/-! ## setLine -/

@[simp] theorem setLine_now (s : State) (a : Nat) (b : Bool) (r : Option Release) : (s.setLine a b r).now = s.now := rfl
@[simp] theorem setLine_mem (s : State) (a : Nat) (b : Bool) (r : Option Release) : (s.setLine a b r).mem = s.mem := rfl
@[simp] theorem setLine_marks (s : State) (a : Nat) (b : Bool) (r : Option Release) : (s.setLine a b r).marks = s.marks := rfl
@[simp] theorem setLine_ecc (s : State) (a : Nat) (b : Bool) (r : Option Release) : (s.setLine a b r).ecc = s.ecc := rfl
@[simp] theorem setLine_wseq (s : State) (a : Nat) (b : Bool) (r : Option Release) : (s.setLine a b r).wseq = s.wseq := rfl
@[simp] theorem setLine_hist (s : State) (a : Nat) (b : Bool) (r : Option Release) : (s.setLine a b r).hist = s.hist := rfl
@[simp] theorem setLine_paeBound (s : State) (a : Nat) (b : Bool) (r : Option Release) : (s.setLine a b r).paeBound = s.paeBound := rfl
@[simp] theorem setLine_paeLast (s : State) (a : Nat) (b : Bool) (r : Option Release) : (s.setLine a b r).paeLast = s.paeLast := rfl
@[simp] theorem setLine_lag (s : State) (a : Nat) (b : Bool) (r : Option Release) : (s.setLine a b r).lag = s.lag := rfl
@[simp] theorem setLine_ids (s : State) (a : Nat) (b : Bool) (r : Option Release) : (s.setLine a b r).ids = s.ids := rfl
@[simp] theorem setLine_arrivals (s : State) (a : Nat) (b : Bool) (r : Option Release) : (s.setLine a b r).arrivals = s.arrivals := rfl
@[simp] theorem setLine_clusters (s : State) (a : Nat) (b : Bool) (r : Option Release) : (s.setLine a b r).clusters = s.clusters := rfl
@[simp] theorem setLine_sems (s : State) (a : Nat) (b : Bool) (r : Option Release) : (s.setLine a b r).sems = s.sems := rfl
@[simp] theorem setLine_tasks (s : State) (a : Nat) (b : Bool) (r : Option Release) : (s.setLine a b r).tasks = s.tasks := rfl
@[simp] theorem setLine_points (s : State) (a : Nat) (b : Bool) (r : Option Release) : (s.setLine a b r).points = s.points := rfl
@[simp] theorem setLine_images (s : State) (a : Nat) (b : Bool) (r : Option Release) : (s.setLine a b r).images = s.images := rfl
@[simp] theorem setLine_hub (s : State) (a : Nat) (b : Bool) (r : Option Release) : (s.setLine a b r).hub = s.hub := rfl
@[simp] theorem setLine_ring (s : State) (a : Nat) (b : Bool) (r : Option Release) : (s.setLine a b r).ring = s.ring := rfl
@[simp] theorem setLine_links (s : State) (a : Nat) (b : Bool) (r : Option Release) : (s.setLine a b r).links = s.links := rfl
@[simp] theorem setLine_fars (s : State) (a : Nat) (b : Bool) (r : Option Release) : (s.setLine a b r).fars = s.fars := rfl
@[simp] theorem setLine_agenda (s : State) (a : Nat) (b : Bool) (r : Option Release) : (s.setLine a b r).agenda = s.agenda := rfl
@[simp] theorem setLine_stage (s : State) (a : Nat) (b : Bool) (r : Option Release) : (s.setLine a b r).stage = s.stage := rfl
@[simp] theorem setLine_touched (s : State) (a : Nat) (b : Bool) (r : Option Release) : (s.setLine a b r).touched = s.touched := rfl
@[simp] theorem setLine_sel (s : State) (a : Nat) (b : Bool) (r : Option Release) : (s.setLine a b r).sel = s.sel := rfl
@[simp] theorem setLine_fresh (s : State) (a : Nat) (b : Bool) (r : Option Release) : (s.setLine a b r).fresh = s.fresh := rfl

/-! ## markSector -/

@[simp] theorem markSector_now (s : State) (a : Nat) : (s.markSector a).now = s.now := rfl
@[simp] theorem markSector_mem (s : State) (a : Nat) : (s.markSector a).mem = s.mem := rfl
@[simp] theorem markSector_full (s : State) (a : Nat) : (s.markSector a).full = s.full := rfl
@[simp] theorem markSector_ecc (s : State) (a : Nat) : (s.markSector a).ecc = s.ecc := rfl
@[simp] theorem markSector_lineRel (s : State) (a : Nat) : (s.markSector a).lineRel = s.lineRel := rfl
@[simp] theorem markSector_wseq (s : State) (a : Nat) : (s.markSector a).wseq = s.wseq := rfl
@[simp] theorem markSector_hist (s : State) (a : Nat) : (s.markSector a).hist = s.hist := rfl
@[simp] theorem markSector_paeBound (s : State) (a : Nat) : (s.markSector a).paeBound = s.paeBound := rfl
@[simp] theorem markSector_paeLast (s : State) (a : Nat) : (s.markSector a).paeLast = s.paeLast := rfl
@[simp] theorem markSector_lag (s : State) (a : Nat) : (s.markSector a).lag = s.lag := rfl
@[simp] theorem markSector_ids (s : State) (a : Nat) : (s.markSector a).ids = s.ids := rfl
@[simp] theorem markSector_arrivals (s : State) (a : Nat) : (s.markSector a).arrivals = s.arrivals := rfl
@[simp] theorem markSector_clusters (s : State) (a : Nat) : (s.markSector a).clusters = s.clusters := rfl
@[simp] theorem markSector_sems (s : State) (a : Nat) : (s.markSector a).sems = s.sems := rfl
@[simp] theorem markSector_tasks (s : State) (a : Nat) : (s.markSector a).tasks = s.tasks := rfl
@[simp] theorem markSector_points (s : State) (a : Nat) : (s.markSector a).points = s.points := rfl
@[simp] theorem markSector_images (s : State) (a : Nat) : (s.markSector a).images = s.images := rfl
@[simp] theorem markSector_hub (s : State) (a : Nat) : (s.markSector a).hub = s.hub := rfl
@[simp] theorem markSector_ring (s : State) (a : Nat) : (s.markSector a).ring = s.ring := rfl
@[simp] theorem markSector_links (s : State) (a : Nat) : (s.markSector a).links = s.links := rfl
@[simp] theorem markSector_fars (s : State) (a : Nat) : (s.markSector a).fars = s.fars := rfl
@[simp] theorem markSector_agenda (s : State) (a : Nat) : (s.markSector a).agenda = s.agenda := rfl
@[simp] theorem markSector_stage (s : State) (a : Nat) : (s.markSector a).stage = s.stage := rfl
@[simp] theorem markSector_touched (s : State) (a : Nat) : (s.markSector a).touched = s.touched := rfl
@[simp] theorem markSector_sel (s : State) (a : Nat) : (s.markSector a).sel = s.sel := rfl
@[simp] theorem markSector_fresh (s : State) (a : Nat) : (s.markSector a).fresh = s.fresh := rfl

/-! ## modTaskOf -/

@[simp] theorem modTaskOf_now (s : State) (c : Nat) (g : Task → Task) : (s.modTaskOf c g).now = s.now := by
  unfold State.modTaskOf; split <;> rfl
@[simp] theorem modTaskOf_mem (s : State) (c : Nat) (g : Task → Task) : (s.modTaskOf c g).mem = s.mem := by
  unfold State.modTaskOf; split <;> rfl
@[simp] theorem modTaskOf_marks (s : State) (c : Nat) (g : Task → Task) : (s.modTaskOf c g).marks = s.marks := by
  unfold State.modTaskOf; split <;> rfl
@[simp] theorem modTaskOf_full (s : State) (c : Nat) (g : Task → Task) : (s.modTaskOf c g).full = s.full := by
  unfold State.modTaskOf; split <;> rfl
@[simp] theorem modTaskOf_ecc (s : State) (c : Nat) (g : Task → Task) : (s.modTaskOf c g).ecc = s.ecc := by
  unfold State.modTaskOf; split <;> rfl
@[simp] theorem modTaskOf_lineRel (s : State) (c : Nat) (g : Task → Task) : (s.modTaskOf c g).lineRel = s.lineRel := by
  unfold State.modTaskOf; split <;> rfl
@[simp] theorem modTaskOf_wseq (s : State) (c : Nat) (g : Task → Task) : (s.modTaskOf c g).wseq = s.wseq := by
  unfold State.modTaskOf; split <;> rfl
@[simp] theorem modTaskOf_hist (s : State) (c : Nat) (g : Task → Task) : (s.modTaskOf c g).hist = s.hist := by
  unfold State.modTaskOf; split <;> rfl
@[simp] theorem modTaskOf_paeBound (s : State) (c : Nat) (g : Task → Task) : (s.modTaskOf c g).paeBound = s.paeBound := by
  unfold State.modTaskOf; split <;> rfl
@[simp] theorem modTaskOf_paeLast (s : State) (c : Nat) (g : Task → Task) : (s.modTaskOf c g).paeLast = s.paeLast := by
  unfold State.modTaskOf; split <;> rfl
@[simp] theorem modTaskOf_lag (s : State) (c : Nat) (g : Task → Task) : (s.modTaskOf c g).lag = s.lag := by
  unfold State.modTaskOf; split <;> rfl
@[simp] theorem modTaskOf_ids (s : State) (c : Nat) (g : Task → Task) : (s.modTaskOf c g).ids = s.ids := by
  unfold State.modTaskOf; split <;> rfl
@[simp] theorem modTaskOf_arrivals (s : State) (c : Nat) (g : Task → Task) : (s.modTaskOf c g).arrivals = s.arrivals := by
  unfold State.modTaskOf; split <;> rfl
@[simp] theorem modTaskOf_clusters (s : State) (c : Nat) (g : Task → Task) : (s.modTaskOf c g).clusters = s.clusters := by
  unfold State.modTaskOf; split <;> rfl
@[simp] theorem modTaskOf_sems (s : State) (c : Nat) (g : Task → Task) : (s.modTaskOf c g).sems = s.sems := by
  unfold State.modTaskOf; split <;> rfl
@[simp] theorem modTaskOf_points (s : State) (c : Nat) (g : Task → Task) : (s.modTaskOf c g).points = s.points := by
  unfold State.modTaskOf; split <;> rfl
@[simp] theorem modTaskOf_images (s : State) (c : Nat) (g : Task → Task) : (s.modTaskOf c g).images = s.images := by
  unfold State.modTaskOf; split <;> rfl
@[simp] theorem modTaskOf_hub (s : State) (c : Nat) (g : Task → Task) : (s.modTaskOf c g).hub = s.hub := by
  unfold State.modTaskOf; split <;> rfl
@[simp] theorem modTaskOf_ring (s : State) (c : Nat) (g : Task → Task) : (s.modTaskOf c g).ring = s.ring := by
  unfold State.modTaskOf; split <;> rfl
@[simp] theorem modTaskOf_links (s : State) (c : Nat) (g : Task → Task) : (s.modTaskOf c g).links = s.links := by
  unfold State.modTaskOf; split <;> rfl
@[simp] theorem modTaskOf_fars (s : State) (c : Nat) (g : Task → Task) : (s.modTaskOf c g).fars = s.fars := by
  unfold State.modTaskOf; split <;> rfl
@[simp] theorem modTaskOf_agenda (s : State) (c : Nat) (g : Task → Task) : (s.modTaskOf c g).agenda = s.agenda := by
  unfold State.modTaskOf; split <;> rfl
@[simp] theorem modTaskOf_stage (s : State) (c : Nat) (g : Task → Task) : (s.modTaskOf c g).stage = s.stage := by
  unfold State.modTaskOf; split <;> rfl
@[simp] theorem modTaskOf_touched (s : State) (c : Nat) (g : Task → Task) : (s.modTaskOf c g).touched = s.touched := by
  unfold State.modTaskOf; split <;> rfl
@[simp] theorem modTaskOf_sel (s : State) (c : Nat) (g : Task → Task) : (s.modTaskOf c g).sel = s.sel := by
  unfold State.modTaskOf; split <;> rfl
@[simp] theorem modTaskOf_fresh (s : State) (c : Nat) (g : Task → Task) : (s.modTaskOf c g).fresh = s.fresh := by
  unfold State.modTaskOf; split <;> rfl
════════════════════
Task prompt:
In the listing, find each line with the string "touched" and copy it.

Answer to the exercise:
@[simp] theorem setLine_touched (s : State) (a : Nat) (b : Bool) (r : Option Release) : (s.setLine a b r).touched = s.touched := rfl
@[simp] theorem markSector_touched (s : State) (a : Nat) : (s.markSector a).touched = s.touched := rfl
@[simp] theorem modTaskOf_touched (s : State) (c : Nat) (g : Task → Task) : (s.modTaskOf c g).touched = s.touched := by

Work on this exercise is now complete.